La période des vacances tirant tranquillement à sa fin, pourquoi ne pas s’offrir un petit tour du monde avant que ne reprenne la routine? À l’image de ces endroits inusités qui ne figurent pas nécessairement sur les listes des destinations populaires, voici 10 films provenant de 10 pays dont vous n’avez peut-être jamais entendu parler, ou qui méritent qu’on en parle davantage… Suivez le guide!
Norvège : The Innocents (De uskyldige) – 2021
Au cours d’un été nordique, un groupe d’enfants se découvre des pouvoirs mystérieux. À l’abri du regard des adultes, ils s’amusent alors à explorer leurs nouvelles aptitudes. Mais ce qui commence comme un simple jeu d’enfants prend peu à peu une tournure inquiétante.

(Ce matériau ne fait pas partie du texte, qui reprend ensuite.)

-- ==== Sys2Proof/Machine/Shift.lean ====
section
/-! DEFINITION. LSL, LSR, ASR, each by one position (42_shift.md). `COUT` is the bit shifted out. -/

namespace Sys2Proof.Machine

/-- LSL (rule R58). -/
def execLsl (s : State) : Host.Outcome State Fault Refusal :=
  .next (s.finish (shiftLeft s.a) (s.a.getLsbD 7))

/-- LSR (rule R59). -/
def execLsr (s : State) : Host.Outcome State Fault Refusal :=
  .next (s.finish (shiftRight s.a) (s.a.getLsbD 0))

/-- ASR (rule R60). -/
def execAsr (s : State) : Host.Outcome State Fault Refusal :=
  .next (s.finish (shiftRightArith s.a) (s.a.getLsbD 0))

end Sys2Proof.Machine
end

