-- ==== Sys2Proof/Machine/Evaluate.lean ====
section
/-! DEFINITION. One evaluation of the ports as they are driven (rules R3, R10, R35), and one turn of the host
(decision D22). -/

namespace Sys2Proof.Machine

/-- One evaluation: `FUNC` is decoded, a reserved value is refused before anything else (rules R35, R77), and the
operation drives the outputs from the ports. -/
def evaluate (s : State) : Host.Outcome State Fault Refusal :=
  match decode s.func with
  | some i => exec i s
  | none => .refused .reservedOpcode

/-- Does a guard hold? It holds if the step it names was evaluated and the flag recorded for that step is the one
expected; a guard on a step that was left out does not hold (log 15). A guard on `COUT` of a REV reads the free bit that
was recorded, although the host has a duty not to use it (rule R83 item (4)): DESIGN CHOICE, log 23. -/
def guardHolds (record : List (Option Outputs)) : Option HostGuard → Bool
  | none => true
  | some g =>
    match record[g.step]? with
    | some (some o) => o.flag g.flag == g.expect
    | some none => false
    | none => false

/-- The host's recording of the evaluation it has just had made. -/
def recordEvaluation : Host.Outcome State Fault Refusal → Host.Outcome State Fault Refusal
  | .next t => .next (t.log (some t.outputs))
  | .fault r => .fault r
  | .refused r => .refused r

/-- The host presents the opcode and both operands of step `h`, all definite (rule R83 item (1)), for one evaluation, and
records its outputs. -/
def presentHostStep (h : HostStep) (rest : List HostStep) (s : State) : Host.Outcome State Fault Refusal :=
  match s.readHostOperand h.a with
  | none => .refused .undrivenOperand
  | some (a, s1) =>
    match s1.readHostOperand h.b with
    | none => .refused .undrivenOperand
    | some (b, s2) => recordEvaluation (evaluate ((s2.setPending rest).present h.func a b))

/-- The host makes the evaluation of step `h`, whose guard holds, and goes on to `rest`. The refusal of a reserved opcode
depends on `FUNC` alone and is decided before anything else, the operands included (rules R75, R77). -/
def takeHostStep (h : HostStep) (rest : List HostStep) (s : State) : Host.Outcome State Fault Refusal :=
  match decode h.func with
  | none => .refused .reservedOpcode
  | some _ => presentHostStep h rest s

/-- The host's turn at step `h`: it is taken if its guard holds; otherwise the ports stay as they are and the host
records that the step was left out (decision D22). -/
def hostTurn (h : HostStep) (rest : List HostStep) (s : State) : Host.Outcome State Fault Refusal :=
  if guardHolds s.record h.guard then takeHostStep h rest s
  else .next ((s.setPending rest).log none)

/-- One step of the machine: the next step of the host's sequence, or, when none is pending, one evaluation of the
ports as they stand (log 18). -/
def machineStep (s : State) : Host.Outcome State Fault Refusal :=
  match s.pending with
  | [] => evaluate s
  | h :: rest => hostTurn h rest s

/-- `s` with the instruction word `w` driven on `FUNC` and no host step to be taken first, so that the next step
evaluates that word. `FUNC` carries the word's five low bits (log 22). -/
def State.driveWord (s : State) (nbits w : Nat) : State :=
  { s with func := BitVec.ofNat 5 (tableWord nbits w), pending := [] }

end Sys2Proof.Machine
end

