/-- Settles O5 (rule R10). -/
theorem stepRunsDecodedOperation : Obligations.StepRunsDecodedOperation :=
  fun _ _ hp hd => (step_of_no_pending hp).trans (evaluate_of_decode hd)

/-- Settles O2 (rules R31 to R34, log 22): the driven word is the opcode, which decodes back to its operation. -/
theorem encodedWordRunsItsOperation : Obligations.EncodedWordRunsItsOperation := by
  intro i nbits hn
  obtain ⟨hle, -⟩ := Decoding.encoding_statement i
  refine ⟨fun w => Decoding.decodeTableWord_eq_some_iff, hle, fun s => ?_⟩
  have hdriven : s.withFetchWord nbits (encode i).toNat = { s with func := encode i, pending := [] } := by
    rw [State.withFetchWord, State.driveWord, Decoding.tableWord_encode i hn, BitVec.ofNat_toNat, BitVec.setWidth_eq]
  rw [hdriven]
  exact stepRunsDecodedOperation _ i rfl (Decoding.decode_encode i)

/-- Settles O3 (rules R35, R75): an evaluation is refused where `decode` has no operation, and answers elsewhere. -/
theorem evaluationRefusedExactlyOnReserved : Obligations.EvaluationRefusedExactlyOnReserved := by
  intro s hp
  rw [step_of_no_pending hp]
  by_cases h : 19 ≤ s.func.toNat
  · have hle : ¬s.func.toNat ≤ 18 := by omega
    simp [evaluate_of_reserved (Decoding.decode_eq_none_iff.mpr h), h, hle]
  · have hle : s.func.toNat ≤ 18 := by omega
    obtain ⟨i, hi⟩ := Decoding.exists_decode_of_implemented hle
    simp [evaluate_eq_answer hi, h, hle]

/-- Settles O32 (D1): the outputs are those of `eval` for `FUNC`, the ports and the draws, in which both states
agree. -/
theorem evaluationsAreIndependent : Obligations.EvaluationsAreIndependent := by
  intro s u hs hu hfunc ha hb hdraws t ht
  rw [step_of_no_pending hs] at ht
  obtain ⟨i, hi, rfl⟩ := evaluate_eq_next_iff.mp ht
  have hstep : step u = .next (answer i u) := by
    rw [step_of_no_pending hu, evaluate_eq_answer (hfunc ▸ hi)]
  refine ⟨_, hstep, ?_, ?_⟩
  · rw [answer_outputs, answer_outputs, State.draw, State.draw, ha, hb, hdraws]
  · rw [answer_draws, answer_draws, hdraws]

end Sys2Proof.Proofs.Evaluation

/-! Proofs about the host's sequence (decision D22): what a host operand, a guard and a host step can do. -/

namespace Sys2Proof.Proofs.HostSteps

open Sys2Proof Sys2Proof.Machine Refinement Evaluation

/-! ## Guards -/

theorem guardHolds_some_iff {record : List (Option Outputs)} {g : HostGuard} :
    guardHolds record (some g) = true ↔ ∃ o, record[g.step]? = some (some o) ∧ o.flag g.flag = g.expect := by
  rw [guardHolds]
  split
  next o ho => simp [ho]
  next ho => simp [ho]
  next ho => simp [ho]

/-- Settles O48 (log 15): the guard reads `Outputs.flag`, a projection for each name. -/
theorem guardReadsRecordedFlag : Obligations.GuardReadsRecordedFlag := by
  rintro record ⟨j, flag, expect⟩
  refine ⟨rfl, guardHolds_some_iff.trans (exists_congr fun o => and_congr_right fun _ => ?_)⟩
  cases flag <;> simp [Outputs.flag]

/-! ## Taken and left-out steps -/

/-- Settles O47 (D22). -/
theorem guardLeavesStepOut : Obligations.GuardLeavesStepOut :=
  fun _ _ rest hp hg => (step_of_pending hp).trans (hostTurn_left_out rest hg)

theorem step_of_taken {s : State} {h : HostStep} {rest : List HostStep} (hp : s.pending = h :: rest)
    (hg : guardHolds s.record h.guard = true) : step s = takeHostStep h rest s :=
  (step_of_pending hp).trans (hostTurn_taken rest hg)

/-- `s` with the inputs of an evaluation presented and the host gone on to `rest`, at draw `n`. -/
def presented (func : Opcode) (x y : Byte) (rest : List HostStep) (n : Nat) (s : State) : State :=
  { s with func := func, a := x, b := y, pending := rest, draws := n }

/-- The host has recorded what the outputs show. -/
def recorded (t : State) : State :=
  t.log (some t.outputs)

/-- A taken step answers a next state only by evaluating the operation of its opcode on two definite operands, and
records the outputs. -/
theorem step_next_of_taken {s t : State} {h : HostStep} {rest : List HostStep} (hp : s.pending = h :: rest)
    (hg : guardHolds s.record h.guard = true) (ht : step s = .next t) :
    ∃ i x y n, decode h.func = some i ∧ t = recorded (answer i (presented h.func x y rest n s)) := by
  rw [step_of_taken hp hg] at ht
  obtain ⟨x, y, n, u, hu, rfl⟩ := takeHostStep_next ht
  obtain ⟨i, hi, rfl⟩ := evaluate_eq_next_iff.mp hu
  exact ⟨i, x, y, n, hi, rfl⟩

/-- All that a step can do: evaluate the ports, leave a host step out, or take it. -/
theorem step_next_cases {s t : State} (ht : step s = .next t) :
    (∃ i, s.pending = [] ∧ decode s.func = some i ∧ t = answer i s) ∨
    (∃ h rest, s.pending = h :: rest ∧ guardHolds s.record h.guard = false ∧ t = (s.setPending rest).log none) ∨
    ∃ h rest i x y n, s.pending = h :: rest ∧ guardHolds s.record h.guard = true ∧ decode h.func = some i ∧
      t = recorded (answer i (presented h.func x y rest n s)) := by
  cases hp : s.pending with
  | nil =>
    rw [step_of_no_pending hp] at ht
    obtain ⟨i, hi, rfl⟩ := evaluate_eq_next_iff.mp ht
    exact .inl ⟨i, rfl, hi, rfl⟩
  | cons h rest =>
    cases hg : guardHolds s.record h.guard with
    | false =>
      have hleft := guardLeavesStepOut s h rest hp hg
      exact .inr <| .inl ⟨h, rest, rfl, hg, Host.Outcome.next.inj (ht.symm.trans hleft)⟩
    | true =>
      obtain ⟨i, x, y, n, hi, rfl⟩ := step_next_of_taken hp hg ht
      exact .inr <| .inr ⟨h, rest, i, x, y, n, rfl, hg, hi, rfl⟩

/-- Settles O46 (D22, log 14). -/
theorem hostStepUsesOneAndRecordsOne : Obligations.HostStepUsesOneAndRecordsOne := by
  intro s t h rest hp ht
  cases hg : guardHolds s.record h.guard with
  | false =>
    rw [guardLeavesStepOut s h rest hp hg] at ht
    obtain rfl := Host.Outcome.next.inj ht
    exact ⟨rfl, none, rfl, by simp⟩
  | true =>
    obtain ⟨i, x, y, n, -, rfl⟩ := step_next_of_taken hp hg ht
    exact ⟨rfl, _, rfl, by simp, fun _ => ⟨rfl, rfl⟩⟩

end Sys2Proof.Proofs.HostSteps

/-! Proofs about the invariant of the machine. -/

namespace Sys2Proof.Proofs.Invariant

open Sys2Proof Sys2Proof.Machine Refinement Evaluation HostSteps

theorem outputsConform_answer {s : State} {i : Instr} (h : decode s.func = some i) : OutputsConform (answer i s) :=
  ⟨i, s.draw, h, rfl⟩

theorem possible_answer (i : Instr) (s : State) : Possible (answer i s).outputs :=
  ⟨i, s.a, s.b, s.draw, rfl⟩

/-- Recording one more entry keeps the record conforming, if the entry is none or possible. -/
theorem recordConforms_log {s : State} {entry : Option Outputs} (hs : RecordConforms s)
    (hentry : ∀ o, entry = some o → Possible o) : RecordConforms (s.log entry) := by
  intro o ho
  rcases List.mem_append.mp ho with hold | hnew
  · exact hs o hold
  · exact hentry o (List.mem_singleton.mp hnew).symm

/-- Settles O44 (D1, D22), by the three things a step can do. -/
theorem stepKeepsOutputsConforming : Obligations.StepKeepsOutputsConforming := by
  rintro s t ⟨houtputs, hrecord⟩ ht
  obtain ⟨i, -, hi, rfl⟩ | ⟨h, rest, -, -, rfl⟩ | ⟨h, rest, i, x, y, n, -, -, hi, rfl⟩ := step_next_cases ht
  · exact ⟨outputsConform_answer hi, hrecord⟩
  · exact ⟨houtputs, recordConforms_log hrecord nofun⟩
  · exact ⟨outputsConform_answer hi,
      recordConforms_log hrecord fun o ho => Option.some.inj ho ▸ possible_answer i _⟩

/-- Settles O45 (log 2): the reset outputs are those of ADD on two zero ports. -/
theorem resetOutputsConform : Obligations.ResetOutputsConform :=
  ⟨⟨.add, ⟨0, false⟩, rfl, by decide⟩, nofun⟩

end Sys2Proof.Proofs.Invariant

/-! Proofs about ADD, INC, DEC, CMP and REV: the equation of `exec_eq_answer`, its result and carry in the reading of
the obligation. -/

namespace Sys2Proof.Proofs.Arithmetic

open Sys2Proof Sys2Proof.Machine Refinement

theorem flagResult_add_eq_ofNat (a b : Byte) : flagResult .add a b = BitVec.ofNat 8 ((a.toNat + b.toNat) % 256) :=
  BitVec.eq_of_toNat_eq (by simp [flagResult])

theorem flagResult_dec_eq_ofNat (a b : Byte) : flagResult .dec a b = BitVec.ofNat 8 ((a.toNat + 255) % 256) := by
  refine (flagResult_dec a b).trans (BitVec.eq_of_toNat_eq ?_)
  simp [BitVec.toNat_sub, Nat.add_comm]

theorem flagResult_cmp_eq_ofNat (a b : Byte) :
    flagResult .cmp a b = BitVec.ofNat 8 ((256 + a.toNat - b.toNat) % 256) := by
  rw [flagResult_cmp, ← sumOf_subtractor_eq_sub, sumOf_subtractor_eq_ofNat]

theorem carryResult_inc_eq (a b : Byte) (c : Bool) : carryResult .inc a b c = decide (a = 0xFF#8) :=
  decide_eq_decide.mpr (BitVec.toNat_inj (y := 0xFF#8))

theorem carryResult_dec_eq (a b : Byte) (c : Bool) : carryResult .dec a b c = decide (a ≠ 0x00#8) :=
  decide_eq_decide.mpr (BitVec.toNat_inj (y := 0x00#8)).not

/-- Settles O7 (rule R47). -/
theorem addGivesSumModulo256 : Obligations.AddGivesSumModulo256 :=
  ⟨Decoding.decode_encode .add, rfl, fun s => ⟨_, flagResult_add_eq_ofNat s.a s.b, exec_eq_answer .add s⟩⟩

/-- Settles O9 (rule R49): INC is the sum of ADD with the constant 1. -/
theorem incGivesSuccessorModulo256 : Obligations.IncGivesSuccessorModulo256 := by
  refine ⟨Decoding.decode_encode .inc, fun s => ⟨_, flagResult_add_eq_ofNat s.a 1#8, ?_⟩⟩
  rw [← carryResult_inc_eq s.a s.b (Config.revCout s.draws)]
  exact exec_eq_answer .inc s

/-- Settles O10 (rule R50). -/
theorem decGivesPredecessorModulo256 : Obligations.DecGivesPredecessorModulo256 := by
  refine ⟨Decoding.decode_encode .dec, fun s => ⟨_, flagResult_dec_eq_ofNat s.a s.b, ?_⟩⟩
  rw [← carryResult_dec_eq s.a s.b (Config.revCout s.draws)]
  exact exec_eq_answer .dec s

/-- Settles O20 (rule R61). -/
theorem cmpDrivesFlagsOfDifference : Obligations.CmpDrivesFlagsOfDifference :=
  ⟨Decoding.decode_encode .cmp, rfl, fun s => ⟨_, flagResult_cmp_eq_ofNat s.a s.b, exec_eq_answer .cmp s⟩⟩

/-- Settles O21 (rule R62). -/
theorem revReversesBits : Obligations.RevReversesBits :=
  ⟨Decoding.decode_encode .rev, fun s => ⟨_, getLsbD_rev8 s.a, exec_eq_answer .rev s⟩⟩

end Sys2Proof.Proofs.Arithmetic

/-! Proofs about the shifts as arithmetic. -/

namespace Sys2Proof.Proofs.Shift

open Sys2Proof Sys2Proof.Machine Refinement

/-- `COUT` of LSL is the ninth bit of the doubled operand. -/
theorem lsl_doubles (a b : Byte) (c : Bool) :
    256 * (carryResult .lsl a b c).toNat + (flagResult .lsl a b).toNat = 2 * a.toNat := by
  have ha := a.isLt
  rw [flagResult, BitVec.toNat_ofNat, carryResult]
  by_cases h : 128 ≤ a.toNat
  · rw [decide_eq_true h, Bool.toNat_true]
    omega
  · rw [decide_eq_false h, Bool.toNat_false]
    omega

/-- `COUT` of LSR is the remainder of the halved operand. -/
theorem lsr_halves (a b : Byte) (c : Bool) :
    a.toNat = 2 * (flagResult .lsr a b).toNat + (carryResult .lsr a b c).toNat := by
  have ha := a.isLt
  rw [flagResult, BitVec.toNat_ofNat, carryResult]
  rcases Nat.mod_two_eq_zero_or_one a.toNat with h | h <;>
  · simp only [h, decide_true, zero_ne_one, decide_false, Bool.toNat_true, Bool.toNat_false]
    omega

/-- The same for ASR and the signed value, which is as odd as the unsigned one. -/
theorem asr_halves (a b : Byte) (c : Bool) :
    a.toInt = 2 * (flagResult .asr a b).toInt + (carryResult .asr a b c).toNat := by
  have hlo := a.le_toInt
  have hhi := a.toInt_lt
  have hodd : a.toInt % 2 = (a.toNat % 2 : Nat) := by
    rw [BitVec.toInt_eq_toNat_cond]
    split <;> omega
  rw [flagResult, BitVec.toInt_ofInt_eq_self (by decide) (by omega) (by omega), carryResult]
  rcases Nat.mod_two_eq_zero_or_one a.toNat with h | h <;>
  · rw [h] at hodd
    simp only [h, decide_true, zero_ne_one, decide_false, Bool.toNat_true, Bool.toNat_false]
    omega

/-- Settles O42 (95_test_vectors.md Q9). -/
theorem shiftsDoubleAndHalve : Obligations.ShiftsDoubleAndHalve :=
  fun s =>
    ⟨⟨_, exec_eq_answer .lsl s, lsl_doubles s.a s.b false⟩,
     ⟨_, exec_eq_answer .lsr s, lsr_halves s.a s.b false⟩,
     ⟨_, exec_eq_answer .asr s, asr_halves s.a s.b false⟩⟩

end Sys2Proof.Proofs.Shift

/-! Proofs about the flags of all operations, read off `answer`. -/

namespace Sys2Proof.Proofs.Flags

open Sys2Proof Sys2Proof.Machine Refinement

/-! ## Each flag of `answer` -/

theorem answer_less_eq_true_iff (i : Instr) (s : State) : (answer i s).less = true ↔ s.a.toNat < s.b.toNat :=
  decide_eq_true_iff

theorem answer_equal_eq_true_iff (i : Instr) (s : State) : (answer i s).equal = true ↔ s.a = s.b :=
  decide_eq_true_iff.trans BitVec.toNat_inj

theorem answer_positive_eq_flag (i : Instr) (s : State) : (answer i s).positive = positiveFlag (flagResult i s.a s.b) :=
  (positiveFlag_eq _).symm

theorem answer_positive_eq_true_iff (i : Instr) (s : State) :
    (answer i s).positive = true ↔ (flagResult i s.a s.b).getLsbD 7 = false ∧ flagResult i s.a s.b ≠ 0x00#8 := by
  rw [answer_positive_eq_flag]
  simp [positiveFlag]

/-- Settles O26 (rule R67): the flag result is `flagResult`. -/
theorem flagsHaveCommonShape : Obligations.FlagsHaveCommonShape := by
  intro i s
  refine ⟨_, flagResult i s.a s.b, exec_eq_answer i s, fun hcmp => (answer_out_of_ne_cmp hcmp s).symm, ?_,
    answer_less_eq_true_iff i s, answer_equal_eq_true_iff i s, answer_positive_eq_true_iff i s, rfl⟩
  rintro rfl
  exact Arithmetic.flagResult_cmp_eq_ofNat s.a s.b
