-- ==== Sys2Proof/Machine/Ops.lean ====
section
/-! DEFINITION. The micro-operations every command is made of: SrcNext (spec/20_memory.md R41),
Refill and LazyInit (spec/40_refill_and_init.md R80, R83), respond (R68), raising an error (R10,
R157), Bit1 (R92), Byte1 (R100), the accumulating loops (R94, R110), reset (R170 to R172), and
taking the next command word (R60). -/

namespace Sys2Proof.Machine

/-- What a micro-operation that may `raise Exhausted` answers (R10). -/
inductive Got (α : Type) where
  | got (a : α)
  | exhausted
deriving DecidableEq, Repr

/-- The item of the source with index `k` from the source's own beginning: the listed one, or the
free item of an index that is not listed (R41). -/
def srcAt (src : List SrcItem) (k : Nat) : SrcItem :=
  match src[k]? with
  | some item => item
  | none => Config.srcItem k

/-- `s_k` of R41: the answer to the `k`-th call of SrcNext since reset. -/
def State.item (s : State) (k : Nat) : SrcItem := srcAt s.src (s.origin + k)

/-- The item the next call of SrcNext returns. -/
def State.nextItem (s : State) : SrcItem := s.item s.taken

/-- The register writes of Refill for the item it received (R80). -/
def State.latch (s : State) (item : SrcItem) : State :=
  match item with
  | .byte v => { s with buf := v, cnt := 8#4, eos := false }
  | .endOfStream => { s with buf := 0x00#8, cnt := 0#4, eos := true }

/-- `Refill()` (R80): takes exactly one item. -/
def refill (s : State) : State :=
  { s with taken := s.taken + 1 }.latch s.nextItem

/-- `LazyInit()` (R83). -/
def lazyInit (s : State) : State :=
  if s.phase = .unopened then { refill s with phase := .opened } else s

/-- One beat on the response channel (R68). -/
def State.emit (s : State) (b : Beat) : State := { s with beats := s.beats ++ [b] }

/-- `respond(status, data)`: the one, last beat of a command (R68). -/
def State.respond (s : State) (st : Status) (data : Data) : State := s.emit ⟨st, true, data⟩

/-- TAKING AN ERROR (R157, R158): the state is kept as it is at that point, the response carries the
kind's status and data 0, nothing is saved, no mode changes, and the block is idle again. There is
nothing to return from (R159). -/
def raiseError (k : ErrorKind) (s : State) : State := s.respond k.status 0

/-- The response of a command that delivers one number, or its `raise Exhausted`. -/
def finish (r : Got Data × State) : State :=
  match r with
  | (.got v, t) => t.respond .ok v
  | (.exhausted, t) => raiseError .exhausted t

/-- `Bit1()` (R92). -/
def bit1 (s : State) : Got Bool × State :=
  if s.eos then (.exhausted, s)
  else
    let c := s.cnt - 1
    let b := bitOf s.buf c.toNat
    let t := { s with cnt := c }
    (.got b, if c = 0 then refill t else t)

/-- `Byte1()` (R100): the aligned fast path and the unaligned path. -/
def byte1 (s : State) : Got Byte × State :=
  if s.eos then (.exhausted, s)
  else if s.cnt = 8#4 then (.got s.buf, refill s)
  else
    let n := s.cnt
    let hi := lowBits s.buf n.toNat
    let t := refill s
    if t.eos then (.exhausted, t)
    else (.got (joinByte hi n.toNat t.buf), { t with cnt := n })

/-- `repeat k times: ACC <- (ACC << 1) | Bit1()`, then deliver ACC (R94). -/
def shiftBits : Nat → State → Got Data × State
  | 0, s => (.got s.acc, s)
  | k + 1, s =>
    match bit1 s with
    | (.got b, t) => shiftBits k { t with acc := shiftInBit t.acc b }
    | (.exhausted, t) => (.exhausted, t)

/-- `repeat k times: ACC <- (ACC << 8) | Byte1()`, then deliver ACC (R110). -/
def shiftBytes : Nat → State → Got Data × State
  | 0, s => (.got s.acc, s)
  | k + 1, s =>
    match byte1 s with
    | (.got x, t) => shiftBytes k { t with acc := shiftInByte t.acc x }
    | (.exhausted, t) => (.exhausted, t)

/-- A read of `k` bits, bit by bit, with ACC cleared first (R28, R94). -/
def readBitsOp (k : Nat) (s : State) : State := finish (shiftBits k { s with acc := 0 })

/-- A read of `k` bytes, byte by byte, with ACC cleared first (R28, R110). -/
def readBytesOp (k : Nat) (s : State) : State := finish (shiftBytes k { s with acc := 0 })

/-- Whether a READ_TEXT is still running (R69). -/
def State.withText (s : State) (running : Bool) : State := { s with inText := running }

/-- One turn of READ_TEXT's loop (R120): a unit, delivered in a beat of its own that is the last iff
it left the cursor at end (R69); or the raise, whose beat is the last (R122). -/
def textBeat (s : State) : State :=
  match byte1 s with
  | (.got u, t) => (t.emit ⟨.ok, t.eos, byteData u⟩).withText (!t.eos)
  | (.exhausted, t) => (raiseError .exhausted t).withText false

/-- A command's body where PHASE is not CLOSED, and the fault of R125 (b) where it is (R156). -/
def unlessClosed (s : State) (body : State → State) : Host.Outcome State Fault Refusal :=
  match s.phase with
  | .closed => .fault .useAfterClose
  | .unopened => .next (body s)
  | .opened => .next (body s)

/-- A reserved word (R65, R153), in the order of R72: the closed phase first. -/
def execReserved (s : State) : Host.Outcome State Fault Refusal :=
  unlessClosed s (raiseError .invalid)

/-- Accepting a command word: the requester presents the next one (R60). -/
def nextCommand (s : State) : Option (CmdWord × State) :=
  match s.cmds with
  | [] => none
  | c :: rest => some (c, { s with cmds := rest })

/-- Reset between commands or beats (R170 to R172): the registers take their reset values, a running
READ_TEXT is abandoned, the source is not rewound, the requester keeps its words, and the record of
beats starts anew, so that no beat after the reset continues a response of before it. An event from
outside: `step` never does it. Log entry 8. -/
def State.applyReset (s : State) : State :=
  { State.reset with
    src := s.src, origin := s.origin + s.taken, cmds := s.cmds, past := s.past ++ [s.beats] }

/-- A block just reset, with a source that lists `src` and a requester that will present `cmds`. -/
def State.start (src : List SrcItem) (cmds : List CmdWord) : State :=
  { State.reset with src := src, cmds := cmds }

/-- The answer to a command at the transaction level (R5, R122): a status and the values delivered,
one for a command that delivers a number, the units for READ_TEXT, none on an error. -/
structure Response where
  status : Status
  values : List Data
deriving DecidableEq, Repr

/-- The responses that a sequence of beats makes up (R69): units are gathered up to the last beat,
and an error voids the units already transferred. `units` are those gathered so far; a response
whose last beat has not come is not listed. -/
def gather : List Data → List Beat → List Response
  | _, [] => []
  | units, b :: rest =>
    match b.last, b.status with
    | false, _ => gather (units ++ [b.data]) rest
    | true, .ok => ⟨.ok, units ++ [b.data]⟩ :: gather [] rest
    | true, .exhaustedInput => ⟨.exhaustedInput, []⟩ :: gather [] rest
    | true, .invalidArgument => ⟨.invalidArgument, []⟩ :: gather [] rest

/-- The responses given so far, over all resets: a response that a reset cut off gives none, and its
units are in no other (R122, R171). -/
def State.responses (s : State) : List Response := (s.past ++ [s.beats]).flatMap (gather [])

end Sys2Proof.Machine
end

Mettre en scène des enfants se veut un pari risqué. Toutefois, The Innocents le gagne haut la main avec des performances remarquables qui offrent à la fois naïveté et maturité. L’atmosphère grisâtre et claustrophobique du complexe d’appartements confère au film son ton angoissant. Une guerre s’installe lorsque certains prennent conscience des dangers de ce jeu dangereux, tandis que d’autres choisissent l’imprudence et le chaos. Une situation qui nous garde sur le qui-vive et nous enferme dans un monde où l’innocence se perd…
Irlande : Caveat – 2020
Le propriétaire d’une maison située sur une petite île isolée propose à un homme de le payer pour veiller pendant quelques jours sur sa nièce. Celui-ci accepte malgré une étrange condition : il devra porter un harnais relié à une chaîne qui limite ses déplacements dans la maison. La tâche s’avérera toutefois beaucoup plus périlleuse que prévu.
Glauque et sinistre, Caveat est une œuvre qui se distingue par l’étrangeté de sa prémisse, certes unique en son genre, mais surtout par sa conception sonore parfaitement calculée, qui donne à chaque mouvement son lot d’effroi et ponctue habilement chaque silence d’une angoisse poignante. Avec une intrigue bien tissée qui ne laisse rien deviner jusqu’à sa toute fin, le film est le parfait huis clos claustrophobique qui nous laisse à peine respirer avant que le rideau ne tombe.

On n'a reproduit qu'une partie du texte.